Aim of the task: Which lines of the data below hold "ibuf"? Copy each of them.

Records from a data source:
__________________________________________________

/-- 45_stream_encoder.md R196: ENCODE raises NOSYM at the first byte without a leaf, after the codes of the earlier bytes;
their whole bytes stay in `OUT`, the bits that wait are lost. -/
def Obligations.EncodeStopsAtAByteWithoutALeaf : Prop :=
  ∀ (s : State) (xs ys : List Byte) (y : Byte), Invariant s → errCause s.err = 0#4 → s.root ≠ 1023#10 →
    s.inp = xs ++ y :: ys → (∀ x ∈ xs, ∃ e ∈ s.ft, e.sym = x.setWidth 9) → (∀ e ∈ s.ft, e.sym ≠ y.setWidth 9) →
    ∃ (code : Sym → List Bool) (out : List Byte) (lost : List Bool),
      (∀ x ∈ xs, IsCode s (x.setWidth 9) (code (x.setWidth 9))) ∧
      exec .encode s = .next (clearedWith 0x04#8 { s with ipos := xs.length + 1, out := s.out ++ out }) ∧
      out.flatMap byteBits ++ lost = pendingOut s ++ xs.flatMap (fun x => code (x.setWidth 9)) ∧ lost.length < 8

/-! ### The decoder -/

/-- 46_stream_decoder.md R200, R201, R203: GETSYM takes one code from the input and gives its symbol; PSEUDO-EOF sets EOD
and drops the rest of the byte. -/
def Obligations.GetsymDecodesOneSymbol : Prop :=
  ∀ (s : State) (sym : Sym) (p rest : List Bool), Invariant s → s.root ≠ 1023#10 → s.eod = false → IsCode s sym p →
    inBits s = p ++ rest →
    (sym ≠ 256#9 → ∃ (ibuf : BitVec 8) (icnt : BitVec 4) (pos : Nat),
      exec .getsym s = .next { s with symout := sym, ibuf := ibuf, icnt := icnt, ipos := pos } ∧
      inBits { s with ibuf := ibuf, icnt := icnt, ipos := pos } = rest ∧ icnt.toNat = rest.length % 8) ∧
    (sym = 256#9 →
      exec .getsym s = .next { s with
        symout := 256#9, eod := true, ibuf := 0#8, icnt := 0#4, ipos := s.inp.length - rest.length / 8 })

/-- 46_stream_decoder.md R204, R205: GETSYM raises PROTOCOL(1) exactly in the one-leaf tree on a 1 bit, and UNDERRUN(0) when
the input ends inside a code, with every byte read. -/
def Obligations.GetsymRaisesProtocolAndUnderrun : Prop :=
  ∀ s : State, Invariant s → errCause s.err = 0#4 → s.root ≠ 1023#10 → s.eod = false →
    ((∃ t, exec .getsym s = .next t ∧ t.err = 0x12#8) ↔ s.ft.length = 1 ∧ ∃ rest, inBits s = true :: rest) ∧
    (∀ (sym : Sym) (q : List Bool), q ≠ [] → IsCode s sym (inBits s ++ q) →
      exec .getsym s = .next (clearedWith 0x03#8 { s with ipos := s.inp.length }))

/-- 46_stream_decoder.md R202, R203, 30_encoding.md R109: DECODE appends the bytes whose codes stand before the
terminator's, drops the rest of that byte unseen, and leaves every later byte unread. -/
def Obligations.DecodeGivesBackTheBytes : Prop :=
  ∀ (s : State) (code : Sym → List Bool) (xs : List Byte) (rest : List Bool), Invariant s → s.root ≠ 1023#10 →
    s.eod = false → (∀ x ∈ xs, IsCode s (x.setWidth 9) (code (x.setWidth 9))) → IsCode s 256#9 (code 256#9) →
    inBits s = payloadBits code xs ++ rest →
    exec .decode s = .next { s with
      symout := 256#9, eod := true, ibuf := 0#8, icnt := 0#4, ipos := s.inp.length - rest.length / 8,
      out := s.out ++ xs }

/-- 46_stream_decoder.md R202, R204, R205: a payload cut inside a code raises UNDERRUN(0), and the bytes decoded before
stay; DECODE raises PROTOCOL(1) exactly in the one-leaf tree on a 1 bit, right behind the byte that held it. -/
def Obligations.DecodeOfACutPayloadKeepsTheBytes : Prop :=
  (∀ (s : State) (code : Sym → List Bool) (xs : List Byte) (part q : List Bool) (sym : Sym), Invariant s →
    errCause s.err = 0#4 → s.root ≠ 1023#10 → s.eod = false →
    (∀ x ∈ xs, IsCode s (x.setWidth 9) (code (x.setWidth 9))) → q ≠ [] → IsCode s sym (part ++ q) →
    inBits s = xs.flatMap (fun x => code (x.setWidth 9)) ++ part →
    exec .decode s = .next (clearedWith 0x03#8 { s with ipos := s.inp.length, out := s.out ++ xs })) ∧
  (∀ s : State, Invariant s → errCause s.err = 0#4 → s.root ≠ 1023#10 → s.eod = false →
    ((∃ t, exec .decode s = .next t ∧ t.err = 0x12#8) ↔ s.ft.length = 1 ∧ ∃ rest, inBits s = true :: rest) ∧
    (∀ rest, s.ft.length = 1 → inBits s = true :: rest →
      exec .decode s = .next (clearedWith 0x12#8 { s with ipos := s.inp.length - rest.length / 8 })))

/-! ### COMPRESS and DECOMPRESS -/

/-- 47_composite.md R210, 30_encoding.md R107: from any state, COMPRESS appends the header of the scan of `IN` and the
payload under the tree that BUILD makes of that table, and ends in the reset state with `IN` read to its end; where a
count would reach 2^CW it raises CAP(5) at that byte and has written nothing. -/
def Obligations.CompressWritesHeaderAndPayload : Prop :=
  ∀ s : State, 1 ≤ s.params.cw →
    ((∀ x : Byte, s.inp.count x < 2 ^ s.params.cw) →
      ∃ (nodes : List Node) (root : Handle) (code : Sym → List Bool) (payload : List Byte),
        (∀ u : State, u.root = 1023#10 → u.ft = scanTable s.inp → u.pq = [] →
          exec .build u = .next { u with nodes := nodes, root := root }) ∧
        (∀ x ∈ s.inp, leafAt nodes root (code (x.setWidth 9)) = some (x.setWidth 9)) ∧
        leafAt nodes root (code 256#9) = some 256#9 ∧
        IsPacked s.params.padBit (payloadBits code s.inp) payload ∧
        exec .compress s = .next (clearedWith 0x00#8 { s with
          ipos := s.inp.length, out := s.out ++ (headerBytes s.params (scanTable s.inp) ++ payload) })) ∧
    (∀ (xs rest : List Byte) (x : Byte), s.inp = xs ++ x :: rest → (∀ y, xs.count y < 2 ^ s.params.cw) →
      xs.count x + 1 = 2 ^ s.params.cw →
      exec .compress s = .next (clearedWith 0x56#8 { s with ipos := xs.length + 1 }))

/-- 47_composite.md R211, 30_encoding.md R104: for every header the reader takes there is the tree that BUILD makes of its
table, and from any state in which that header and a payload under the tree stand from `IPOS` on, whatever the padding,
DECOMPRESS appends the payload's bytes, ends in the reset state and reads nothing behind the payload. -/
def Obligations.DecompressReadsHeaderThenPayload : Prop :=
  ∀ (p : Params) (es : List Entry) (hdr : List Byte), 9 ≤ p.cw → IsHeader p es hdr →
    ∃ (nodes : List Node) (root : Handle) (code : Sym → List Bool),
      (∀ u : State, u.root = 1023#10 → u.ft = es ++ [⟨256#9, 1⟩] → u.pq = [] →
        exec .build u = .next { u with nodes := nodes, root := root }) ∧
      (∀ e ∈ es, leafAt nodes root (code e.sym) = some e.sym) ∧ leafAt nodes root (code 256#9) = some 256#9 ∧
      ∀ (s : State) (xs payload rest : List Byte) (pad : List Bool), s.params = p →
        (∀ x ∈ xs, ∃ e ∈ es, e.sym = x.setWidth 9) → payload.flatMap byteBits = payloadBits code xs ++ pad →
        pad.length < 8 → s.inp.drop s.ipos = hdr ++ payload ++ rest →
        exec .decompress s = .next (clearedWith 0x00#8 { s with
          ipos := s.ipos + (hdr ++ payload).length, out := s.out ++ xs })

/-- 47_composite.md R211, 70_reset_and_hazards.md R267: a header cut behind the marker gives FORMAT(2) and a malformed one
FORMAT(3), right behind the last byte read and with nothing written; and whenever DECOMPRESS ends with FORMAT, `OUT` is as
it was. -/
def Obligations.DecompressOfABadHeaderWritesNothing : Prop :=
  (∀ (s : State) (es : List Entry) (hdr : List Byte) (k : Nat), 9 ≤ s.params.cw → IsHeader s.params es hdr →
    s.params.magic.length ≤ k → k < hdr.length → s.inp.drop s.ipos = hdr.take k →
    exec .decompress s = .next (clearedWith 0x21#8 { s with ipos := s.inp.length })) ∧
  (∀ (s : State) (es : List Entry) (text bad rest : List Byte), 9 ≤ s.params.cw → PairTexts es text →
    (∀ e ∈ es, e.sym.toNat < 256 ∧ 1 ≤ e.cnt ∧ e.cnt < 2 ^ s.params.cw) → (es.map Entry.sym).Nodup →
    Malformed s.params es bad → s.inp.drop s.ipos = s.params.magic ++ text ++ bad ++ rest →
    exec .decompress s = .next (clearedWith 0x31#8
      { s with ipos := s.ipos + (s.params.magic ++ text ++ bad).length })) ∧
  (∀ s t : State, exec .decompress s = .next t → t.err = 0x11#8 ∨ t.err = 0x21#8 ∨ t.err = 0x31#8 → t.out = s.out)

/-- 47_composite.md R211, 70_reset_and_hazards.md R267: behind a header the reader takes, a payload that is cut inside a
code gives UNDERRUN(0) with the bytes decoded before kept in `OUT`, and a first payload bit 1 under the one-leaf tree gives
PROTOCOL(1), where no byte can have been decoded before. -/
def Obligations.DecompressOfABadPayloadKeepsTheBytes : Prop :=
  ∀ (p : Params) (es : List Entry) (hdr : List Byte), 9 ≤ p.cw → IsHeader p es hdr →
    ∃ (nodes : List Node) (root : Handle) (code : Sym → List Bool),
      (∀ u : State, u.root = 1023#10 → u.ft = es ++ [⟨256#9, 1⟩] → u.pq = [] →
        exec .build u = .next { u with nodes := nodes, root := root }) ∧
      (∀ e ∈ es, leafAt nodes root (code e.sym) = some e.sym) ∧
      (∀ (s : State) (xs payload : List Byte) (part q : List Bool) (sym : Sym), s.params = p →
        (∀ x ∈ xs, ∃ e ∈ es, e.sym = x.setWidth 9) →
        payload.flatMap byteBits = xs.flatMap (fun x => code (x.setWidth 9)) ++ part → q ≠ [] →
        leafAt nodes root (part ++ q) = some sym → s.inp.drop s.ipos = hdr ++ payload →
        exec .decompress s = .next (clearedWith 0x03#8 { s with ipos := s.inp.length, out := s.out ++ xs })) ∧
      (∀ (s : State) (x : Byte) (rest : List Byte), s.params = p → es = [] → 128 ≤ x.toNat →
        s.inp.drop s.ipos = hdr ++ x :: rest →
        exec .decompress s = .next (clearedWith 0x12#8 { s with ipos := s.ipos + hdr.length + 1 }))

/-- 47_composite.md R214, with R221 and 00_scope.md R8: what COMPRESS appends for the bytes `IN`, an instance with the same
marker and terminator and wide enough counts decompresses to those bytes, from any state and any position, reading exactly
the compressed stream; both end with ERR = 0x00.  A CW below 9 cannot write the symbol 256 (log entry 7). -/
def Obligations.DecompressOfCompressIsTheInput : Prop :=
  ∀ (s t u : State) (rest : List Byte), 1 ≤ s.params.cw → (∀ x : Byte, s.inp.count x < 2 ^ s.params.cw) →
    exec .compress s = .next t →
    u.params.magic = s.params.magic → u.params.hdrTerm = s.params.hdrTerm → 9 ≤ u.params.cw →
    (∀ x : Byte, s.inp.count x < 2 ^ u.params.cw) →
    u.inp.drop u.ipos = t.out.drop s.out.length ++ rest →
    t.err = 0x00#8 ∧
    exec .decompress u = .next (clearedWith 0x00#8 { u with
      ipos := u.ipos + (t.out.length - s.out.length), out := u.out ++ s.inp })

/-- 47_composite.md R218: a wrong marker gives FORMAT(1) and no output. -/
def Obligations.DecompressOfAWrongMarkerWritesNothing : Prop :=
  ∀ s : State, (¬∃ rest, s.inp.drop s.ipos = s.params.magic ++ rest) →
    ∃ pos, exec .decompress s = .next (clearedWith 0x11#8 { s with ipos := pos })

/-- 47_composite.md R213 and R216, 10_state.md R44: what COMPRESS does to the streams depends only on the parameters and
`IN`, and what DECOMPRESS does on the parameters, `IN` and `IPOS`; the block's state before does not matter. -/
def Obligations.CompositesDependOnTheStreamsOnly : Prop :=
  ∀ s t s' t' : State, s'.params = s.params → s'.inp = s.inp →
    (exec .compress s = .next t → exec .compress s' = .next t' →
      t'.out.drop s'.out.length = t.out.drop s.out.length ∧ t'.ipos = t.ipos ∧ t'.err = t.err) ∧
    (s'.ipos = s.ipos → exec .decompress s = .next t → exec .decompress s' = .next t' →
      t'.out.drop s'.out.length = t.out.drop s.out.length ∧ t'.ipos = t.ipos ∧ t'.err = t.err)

__________________________________________________

Task answer:
    (sym ≠ 256#9 → ∃ (ibuf : BitVec 8) (icnt : BitVec 4) (pos : Nat),
      exec .getsym s = .next { s with symout := sym, ibuf := ibuf, icnt := icnt, ipos := pos } ∧
      inBits { s with ibuf := ibuf, icnt := icnt, ipos := pos } = rest ∧ icnt.toNat = rest.length % 8) ∧
        symout := 256#9, eod := true, ibuf := 0#8, icnt := 0#4, ipos := s.inp.length - rest.length / 8 })
      symout := 256#9, eod := true, ibuf := 0#8, icnt := 0#4, ipos := s.inp.length - rest.length / 8,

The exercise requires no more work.